(Recorded information):
/-! ## Ledger intake (R500-R510, R517) -/

/-- Severity of an event code (R517). -/
def severity (code : Nat) : Nat :=
  match code with
  | 0x0101 => 1 | 0x0102 => 4 | 0x0103 => 3 | 0x0104 => 3 | 0x0105 => 3 | 0x0106 => 1
  | 0x0201 => 1 | 0x0202 => 2 | 0x0203 => 2 | 0x0204 => 1 | 0x0205 => 0
  | 0x0301 => 2 | 0x0302 => 2 | 0x0303 => 0
  | 0x0401 => 3 | 0x0402 => 2 | 0x0403 => 2 | 0x0404 => 5 | 0x0405 => 3
  | 0x0501 => 3 | 0x0502 => 4 | 0x0503 => 2 | 0x0504 => 4
  | 0x0601 => 0 | 0x0602 => 2 | 0x0603 => 1 | 0x0604 => 3 | 0x0605 => 4 | 0x0606 => 4 | 0x0607 => 4
  | 0x0608 => 1
  | 0x0701 => 3 | 0x0702 => 3 | 0x0703 => 2
  | 0x0801 => 1 | 0x0802 => 2 | 0x0803 => 3
  | 0x0901 => 1 | 0x0902 => 2 | 0x0903 => 3
  | 0x0B01 => 2 | 0x0B02 => 1 | 0x0B03 => 1
  | 0x0C01 => 2 | 0x0C02 => 2 | 0x0C03 => 1 | 0x0C04 => 1 | 0x0C05 => 2 | 0x0C06 => 3
  | 0x0D01 => 2 | 0x0D02 => 4 | 0x0D03 => 3
  | 0x0E01 => 3 | 0x0E02 => 1 | 0x0E03 => 2 | 0x0E04 => 2 | 0x0E05 => 3 | 0x0E06 => 3
  | 0x0F01 => 3 | 0x0F02 => 1
  | 0x1001 => 3 | 0x1002 => 1 | 0x1003 => 4 | 0x1004 => 4 | 0x1005 => 2 | 0x1006 => 2 | 0x1007 => 3
  | 0x1008 => 4
  | 0x1101 => 2 | 0x1102 => 3 | 0x1103 => 0 | 0x1104 => 2 | 0x1105 => 2 | 0x1106 => 3 | 0x1107 => 4
  | 0x1108 => 3 | 0x1109 => 2
  | 0x1201 => 3 | 0x1202 => 3 | 0x1203 => 3
  | 0x1301 => 2 | 0x1302 => 3 | 0x1303 => 4 | 0x1304 => 2 | 0x1305 => 3 | 0x1306 => 2 | 0x1307 => 1
  | 0x1401 => 2 | 0x1402 => 5 | 0x1403 => 4 | 0x1404 => 5 | 0x1405 => 2
  | 0x1501 => 2
  | 0x1601 => 4
  | _ => 0

/-- Direct events: THM_SNUFF, DMC_FREEZE and CPX_FW_STOPPED (R506). -/
def isDirect (code : Nat) : Bool :=
  code == 0x0404 || code == 0x1402 || code == 0x1601

/-- The rate limit never refuses severity 5, direct records and EVL's own codes (R509). -/
def neverRefused (code : Nat) : Bool :=
  severity code == 5 || isDirect code || code / 256 == 3

/-- The first payload values that fit 30 B (R501). -/
def fitPayload (room : Nat) : List (Nat × Nat) → List (Nat × Nat)
  | [] => []
  | (v, w) :: r => if w ≤ room then (v % 256 ^ w, w) :: fitPayload (room - w) r else []

/-- Payload values at their natural widths (R501): a die, namespace index or function; an LBA, SECONDS or sequence
number; an MGA; a count or other value. -/
def p2 (v : Nat) : Nat × Nat := (v, 2)
def p6 (v : Nat) : Nat × Nat := (v, 6)
def p5 (v : Nat) : Nat × Nat := (v, 5)
def p4 (v : Nat) : Nat × Nat := (v, 4)

/-- Little-endian value of the first `n` bytes of a payload. -/
def payloadNat : List (Nat × Nat) → Nat
  | [] => 0
  | (v, w) :: r => v % 256 ^ w + 256 ^ w * payloadNat r

/-- The bucket of an event: CIP_TAG_FAIL keeps one for each namespace index (R509). -/
def bucketKey (code : Nat) (payload : List (Nat × Nat)) : Nat :=
  if code = 0x0701 then 65536 + (payload.head?.map Prod.fst).getD 0 else code

/-- Code of a bucket key. -/
def bucketCode (k : Nat) : Nat := if k < 65536 then k else 0x0701

/-- The override entry of a code, if one of the 16 names it (R509). -/
def overrideOf (s : State) (code : Nat) : Nat → Option Nat
  | 0 => none
  | k + 1 => if s.rdAt rEVL_OVR_CODEk 0 (15 - k) = code ∧ code ≠ 0 then some (15 - k) else overrideOf s code k

/-- Bucket depth of a code (R509, R519). -/
def bucketDepth (s : State) (code : Nat) : Nat :=
  match overrideOf s code 16 with
  | some k => if s.rdAt rEVL_OVR_DEPTHk 0 k = 0 then s.rd rEVL_BUCKET else s.rdAt rEVL_OVR_DEPTHk 0 k
  | none => s.rd rEVL_BUCKET

/-- Refill interval of a code in second boundaries (R509, R519). -/
def bucketRefill (s : State) (code : Nat) : Nat :=
  match overrideOf s code 16 with
  | some k => if s.rdAt rEVL_OVR_REFILLk 0 k = 0 then s.rd rEVL_REFILL_S else s.rdAt rEVL_OVR_REFILLk 0 k
  | none => s.rd rEVL_REFILL_S

/-- The bucket of a key; one never used is full. -/
def bucketOf (s : State) (k : Nat) : Bucket :=
  Tbl.getD s.evl.buckets k
    { tokens := bucketDepth s (bucketCode k), since := s.evl.bounds, suppressed := 0, last := none }


/-- Newest SEQ that the ring holds, 0 for none (R503). -/
def newestSeq (e : Evl) : Nat :=
  e.ring.foldl (fun m r => max m r.2.seq) 0

/-- A record enters the queue: a direct one ahead of those that are not (R506). When NOR writing has stopped the
mirror alone takes it (R505). -/
def enqueue (e : Evl) (r : LRec) : Evl :=
  if e.norStopped then
    let n := max (newestSeq e) ((e.mirror.map LRec.seq).foldl max 0) + 1
    { e with mirror := { r with seq := n } :: e.mirror }
  else if r.direct then
    { e with queue := e.queue.takeWhile LRec.direct ++ r :: e.queue.dropWhile LRec.direct }
  else { e with queue := e.queue ++ [r] }

/-- Set the bucket of a key. -/
def State.setBucket (s : State) (k : Nat) (b : Bucket) : State :=
  s.setEvl { s.evl with buckets := Tbl.set s.evl.buckets k b }

/-- A refused event is counted (R506, R509); `bit` is the EVL event bit. -/
def refuse (s : State) (k : Nat) (r : LRec) (bit : Nat) : State :=
  let b := bucketOf s k
  let s := s.setBucket k { b with suppressed := min (b.suppressed + 1) 0xFFFF, last := some r }
  (s.bump rEVL_SUPPRESSED 1).evt 3 bit

/-- A raised event is screened against the rate limit and the queue, and recorded or counted (R506, R509). -/
def accept (s : State) (code : Nat) (r : LRec) : State :=
  if r.direct then s.setEvl (enqueue s.evl r)
  else
    let k := bucketKey code r.payload
    let b := bucketOf s k
    if neverRefused code || b.tokens > 0 then
      if s.evl.queue.length ≥ 1024 then refuse s k r 4
      else
        let left := if neverRefused code then b.tokens else b.tokens - 1
        let s := s.setBucket k { b with tokens := left, suppressed := 0, last := none }
        s.setEvl (enqueue s.evl { r with suppressed := b.suppressed })
    else refuse s k r 5

/-- The record of an event raised now (R500, R502). -/
def recordNow (s : State) (code : Nat) (func : Option Nat) (payload : List (Nat × Nat)) : LRec :=
  { seq := 0, pcycle := s.tbs.pcycle, hours := s.tbs.hours, hourSec := s.tbs.hourSec,
    severity := severity code, subsys := code / 256, code := code % 256, func := func, direct := isDirect code,
    summary := false, early := false, suppressed := 0, seconds := s.tbs.seconds.toNat,
    ms := s.tbs.strideInSec / 125, payload := fitPayload 30 payload }

/-- A block raises an event on page `p` (R509): an error is captured there (R529), and before TBS restores its
counts the record is held (R502). `addr` is ERR_ADDR where the block gives its own (DMC, SRM, FCH). -/
def State.raiseAt (s : State) (p code : Nat) (func : Option Nat) (payload : List (Nat × Nat))
    (addr : Option Nat) : State :=
  let r := recordNow s code func payload
  let s := if severity code ≥ 3 then
      s.capture p (code % 256) func (addr.getD (payloadNat r.payload % 2 ^ 32))
    else s
  if s.evl.restored then accept s code r
  else s.setEvl { s.evl with held := s.evl.held ++ [(s.tbs.clk, r)] }

/-- A block other than FCH, DMC and SRM raises an event. -/
def State.raise (s : State) (code : Nat) (func : Option Nat) (payload : List (Nat × Nat)) : State :=
  s.raiseAt (code / 256) code func payload none

/-! ## Free values -/

/-- The number of the next draw of a free value, and the state after it. -/
def State.draw (s : State) : Nat × State := (s.draws, (s.setDraws (s.draws + 1)))

/-! ## Functions -/

/-- Function `f` (R105). -/
def State.fn (s : State) (f : Nat) : Fn := Tbl.getD s.fns f Fn.free

def State.setFn (s : State) (f : Nat) (x : Fn) : State := s.setFns (Tbl.put s.fns f x Fn.free)

def State.updFn (s : State) (f : Nat) (g : Fn → Fn) : State := s.setFn f (g (s.fn f))

/-- The functions that the table lists. -/
def State.fnList (s : State) : List (Nat × Fn) := s.fns

/-- A function's requests are answered with Unsupported Request: an IDE stream that covers its RID is Insecure
(R429). -/
def ideBlocked (s : State) (f : Nat) : Bool :=
  s.hif.ide.any fun p => p.2.state == .insecure && decide (p.2.ridLo ≤ f ∧ f ≤ p.2.ridHi)

/-- Requests to a function that did not come on the stream that covers it are dropped, once the stream is Secure (R429). -/
def ideSecure (s : State) (f : Nat) : Bool :=
  s.hif.ide.any fun p => p.2.state == .secure && decide (p.2.ridLo ≤ f ∧ f ≤ p.2.ridHi)

/-- SBI's domains: SMBus and MCTP, UART, JTAG, GPIO (R13). -/
def smbusDomain : BitVec 256 := domains 38 38
def uartDomain : BitVec 256 := domains 39 39
def jtagDomain : BitVec 256 := domains 40 40

/-! ## Statuses (R103 and the NVMe codes) -/

/-- A completion status: code type, code, do not retry. -/
structure Status where
  sct : Nat
  sc : Nat
  dnr : Bool
  deriving DecidableEq, Repr

def st (sct sc : Nat) (dnr : Bool) : Status := ⟨sct, sc, dnr⟩
def stOk : Status := st 0 0 false
def stInvalidOpcode : Status := st 0 0x01 true
def stInvalidField : Status := st 0 0x02 true
def stInternal : Status := st 0 0x06 true
def stSqDeletion : Status := st 0 0x08 false
def stInvalidNs : Status := st 0 0x0B true
def stSanitizeFailed : Status := st 0 0x1C true
def stSanitizing : Status := st 0 0x1D false
def stWriteProtected : Status := st 0 0x20 true
def stInterrupted : Status := st 0 0x21 false
def stLbaRange : Status := st 0 0x80 true
def stCapacityExceeded : Status := st 0 0x81 true
def stNsNotReady : Status := st 0 0x82 false
def stFormatInProgress : Status := st 0 0x84 false
def stInvalidCq : Status := st 1 0x00 true
def stInvalidQid : Status := st 1 0x01 true
def stInvalidQsize : Status := st 1 0x02 true
def stSequence : Status := st 0 0x0C true
def stAerLimit : Status := st 1 0x05 true
def stInvalidFwSlot : Status := st 1 0x06 true
def stInvalidFwImage : Status := st 1 0x07 true
def stInvalidVector : Status := st 1 0x08 true
def stInvalidLogPage : Status := st 1 0x09 true
def stInvalidFormat : Status := st 1 0x0A true
def stInvalidQdel : Status := st 1 0x0C true
def stNotChangeable : Status := st 1 0x0E true
def stFwReset : Status := st 1 0x10 false
def stNsCapacity : Status := st 1 0x15 true
def stNsidUnavailable : Status := st 1 0x16 true
def stNsAttached : Status := st 1 0x18 true
def stNsNotAttached : Status := st 1 0x1A true
def stSelfTestRunning : Status := st 1 0x1D false
def stInvalidCtrlId : Status := st 1 0x1F true
def stInvalidSecState : Status := st 1 0x20 true
def stZoneBoundary : Status := st 1 0xB8 true
def stZoneFull : Status := st 1 0xB9 true
def stZoneReadOnly : Status := st 1 0xBA true
def stZoneInvalidWrite : Status := st 1 0xBC true
def stTooManyActive : Status := st 1 0xBD true
def stTooManyOpen : Status := st 1 0xBE true
def stZoneTransition : Status := st 1 0xBF true
def stDataTransfer : Status := st 0 0x04 false
def stUnrecovered : Status := st 2 0x81 true
def stCompareFail : Status := st 2 0x85 true
def stTagMismatch : Status := st 7 0x01 true
def stUnderErase : Status := st 7 0x02 true
def stKeyNotLoaded : Status := st 7 0x03 false
def stHarnessCap : Status := st 7 0x04 true
def stFrozen : Status := st 7 0x05 false
def stMigRejected : Status := st 7 0x06 true
def stRedundancy : Status := st 7 0x07 true
def stLostWrite : Status := st 7 0x08 true

/-! ## Completions (R84, R89) -/

/-- A queue is full when one entry of it is free (the NVMe rule). -/
def Cq.full (q : Cq) : Bool := decide (q.posted.length + 1 ≥ q.size)

/-- Write an entry into a completion queue with room, or hold it (R89). -/
def Cq.push (q : Cq) (e : Cqe) : Cq :=
  if q.full || !q.held.isEmpty then { q with held := q.held ++ [e] }
  else { q with posted := q.posted ++ [e], tail := (q.tail + 1) % q.size,
                phase := if q.tail + 1 = q.size then !q.phase else q.phase }

/-- The fetched command of a sequence number. -/
def State.cmd? (s : State) (seq : Nat) : Option Cmd := s.qmx.cmds.find? (fun c => c.seq == seq)

/-- Replace a fetched command. -/
def State.updCmd (s : State) (seq : Nat) (g : Cmd → Cmd) : State :=
  s.setQmx { s.qmx with cmds := s.qmx.cmds.map (fun c => if c.seq = seq then g c else c) }

def State.dropCmd (s : State) (seq : Nat) : State :=
  s.setQmx { s.qmx with cmds := s.qmx.cmds.filter (fun c => c.seq != seq) }

/-- Histogram bucket upper bounds in us (R125); bucket 31 is unbounded. -/
def latencyBounds : List Nat :=
  [50, 60, 70, 80, 90, 100, 125, 150, 200, 250, 300, 400, 500, 600, 800, 1000] ++
  [1250, 1500, 2000, 2500, 3000, 4000, 5000, 6000, 8000, 10000, 20000, 50000, 100000, 500000, 1000000]

/-- The bucket of a latency in ns (R125). -/
def latencyBucket (ns : Nat) : Nat :=
  (latencyBounds.takeWhile fun b => decide (ns > b * 1000)).length

/-- Count a Read, Compare or Verify in the histogram of the gait at which it was fetched (R125). -/
def Meter.hit (m : Meter) (gait ns : Nat) : Meter :=
  let k := 32 * gait + latencyBucket ns
  { m with hist := Tbl.set m.hist k (min (Tbl.getD m.hist k 0 + 1) 0xFFFFFFFF) }

/-- Change the current-minute record of a function (R123). -/
def State.meter (s : State) (f : Nat) (g : Meter → Meter) : State :=
  s.updFn f fun x => { x with cur := g x.cur }

/-- The completion entry of a Read, Compare or Verify is written: its latency counts (R125). -/
def State.entryWritten (s : State) (f : Nat) (e : Cqe) : State :=
  match e.lat with
  | some (g, t) => s.meter f fun m => m.hit g (s.tbs.clk - t)
  | none => s

/-- Opcodes that the latency histograms count: Read, Compare, Verify (R125). -/
def opTimed (op : Nat) : Bool := op == 0x02 || op == 0x05 || op == 0x0C

/-- The completion entry of a command goes to the completion queue of its submission queue, or is held there. -/
def State.postWide (s : State) (c : Cmd) (t : Status) (dw0 dw1 : Dword) : State :=
  let x := s.fn c.fn
  match Tbl.get x.sqs c.sqid with
  | none => s
  | some q =>
    let e : Cqe := { cid := c.cid, sqid := c.sqid, sqHead := q.head, sct := t.sct, sc := t.sc, dnr := t.dnr,
                     dw0 := dw0, dw1 := dw1,
                     lat := if !c.admin && opTimed c.op then some (c.gait, c.fetchClk) else none,
                     dscp := if x.bind = .network then some (s.rd rNET_DSCP_TX / 64 ^ c.gait % 64) else none }
    let held := (Tbl.get x.cqs q.cqid).any fun k => k.full || !k.held.isEmpty
    let s := s.setFn c.fn { x with cqs := Tbl.upd x.cqs q.cqid (fun k => k.push e) }
    if held then s else s.entryWritten c.fn e

/-- The command leaves QMX with its completion entry; an I/O command counts in its function's meters (R124). -/
def State.endCmd (s : State) (c : Cmd) (t : Status) (dw0 dw1 : Dword) : State :=
  let s := (s.postWide c t dw0 dw1).dropCmd c.seq
  if c.admin then s else s.meter c.fn fun m => { m with commands := m.commands + 1 }

/-- The command ends: its entry is posted and it leaves QMX. A command that is gone (its function was reset) posts
nothing (R98). -/
def State.complete (s : State) (seq : Nat) (t : Status) (dw0 : Dword) : State :=
  match s.cmd? seq with
  | none => s
  | some c => s.endCmd c t dw0 0

/-- The same with Dword 0 zero. -/
def State.finish (s : State) (seq : Nat) (t : Status) : State := s.complete seq t 0

/-- Dword 0 of an asynchronous event's completion: type, information and log page. -/
def aenDword (typ info page : Nat) : Dword := BitVec.ofNat 32 (typ + 256 * info + 65536 * page)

(Your goal):
Would you please write out, exactly and with no other lines, the stretch of the listing above from the line containing "s.updFn f fun" through the line containing "def State.complete (s"?

(Result for this task):
  s.updFn f fun x => { x with cur := g x.cur }

/-- The completion entry of a Read, Compare or Verify is written: its latency counts (R125). -/
def State.entryWritten (s : State) (f : Nat) (e : Cqe) : State :=
  match e.lat with
  | some (g, t) => s.meter f fun m => m.hit g (s.tbs.clk - t)
  | none => s

/-- Opcodes that the latency histograms count: Read, Compare, Verify (R125). -/
def opTimed (op : Nat) : Bool := op == 0x02 || op == 0x05 || op == 0x0C

/-- The completion entry of a command goes to the completion queue of its submission queue, or is held there. -/
def State.postWide (s : State) (c : Cmd) (t : Status) (dw0 dw1 : Dword) : State :=
  let x := s.fn c.fn
  match Tbl.get x.sqs c.sqid with
  | none => s
  | some q =>
    let e : Cqe := { cid := c.cid, sqid := c.sqid, sqHead := q.head, sct := t.sct, sc := t.sc, dnr := t.dnr,
                     dw0 := dw0, dw1 := dw1,
                     lat := if !c.admin && opTimed c.op then some (c.gait, c.fetchClk) else none,
                     dscp := if x.bind = .network then some (s.rd rNET_DSCP_TX / 64 ^ c.gait % 64) else none }
    let held := (Tbl.get x.cqs q.cqid).any fun k => k.full || !k.held.isEmpty
    let s := s.setFn c.fn { x with cqs := Tbl.upd x.cqs q.cqid (fun k => k.push e) }
    if held then s else s.entryWritten c.fn e

/-- The command leaves QMX with its completion entry; an I/O command counts in its function's meters (R124). -/
def State.endCmd (s : State) (c : Cmd) (t : Status) (dw0 dw1 : Dword) : State :=
  let s := (s.postWide c t dw0 dw1).dropCmd c.seq
  if c.admin then s else s.meter c.fn fun m => { m with commands := m.commands + 1 }

/-- The command ends: its entry is posted and it leaves QMX. A command that is gone (its function was reset) posts
nothing (R98). -/
def State.complete (s : State) (seq : Nat) (t : Status) (dw0 : Dword) : State :=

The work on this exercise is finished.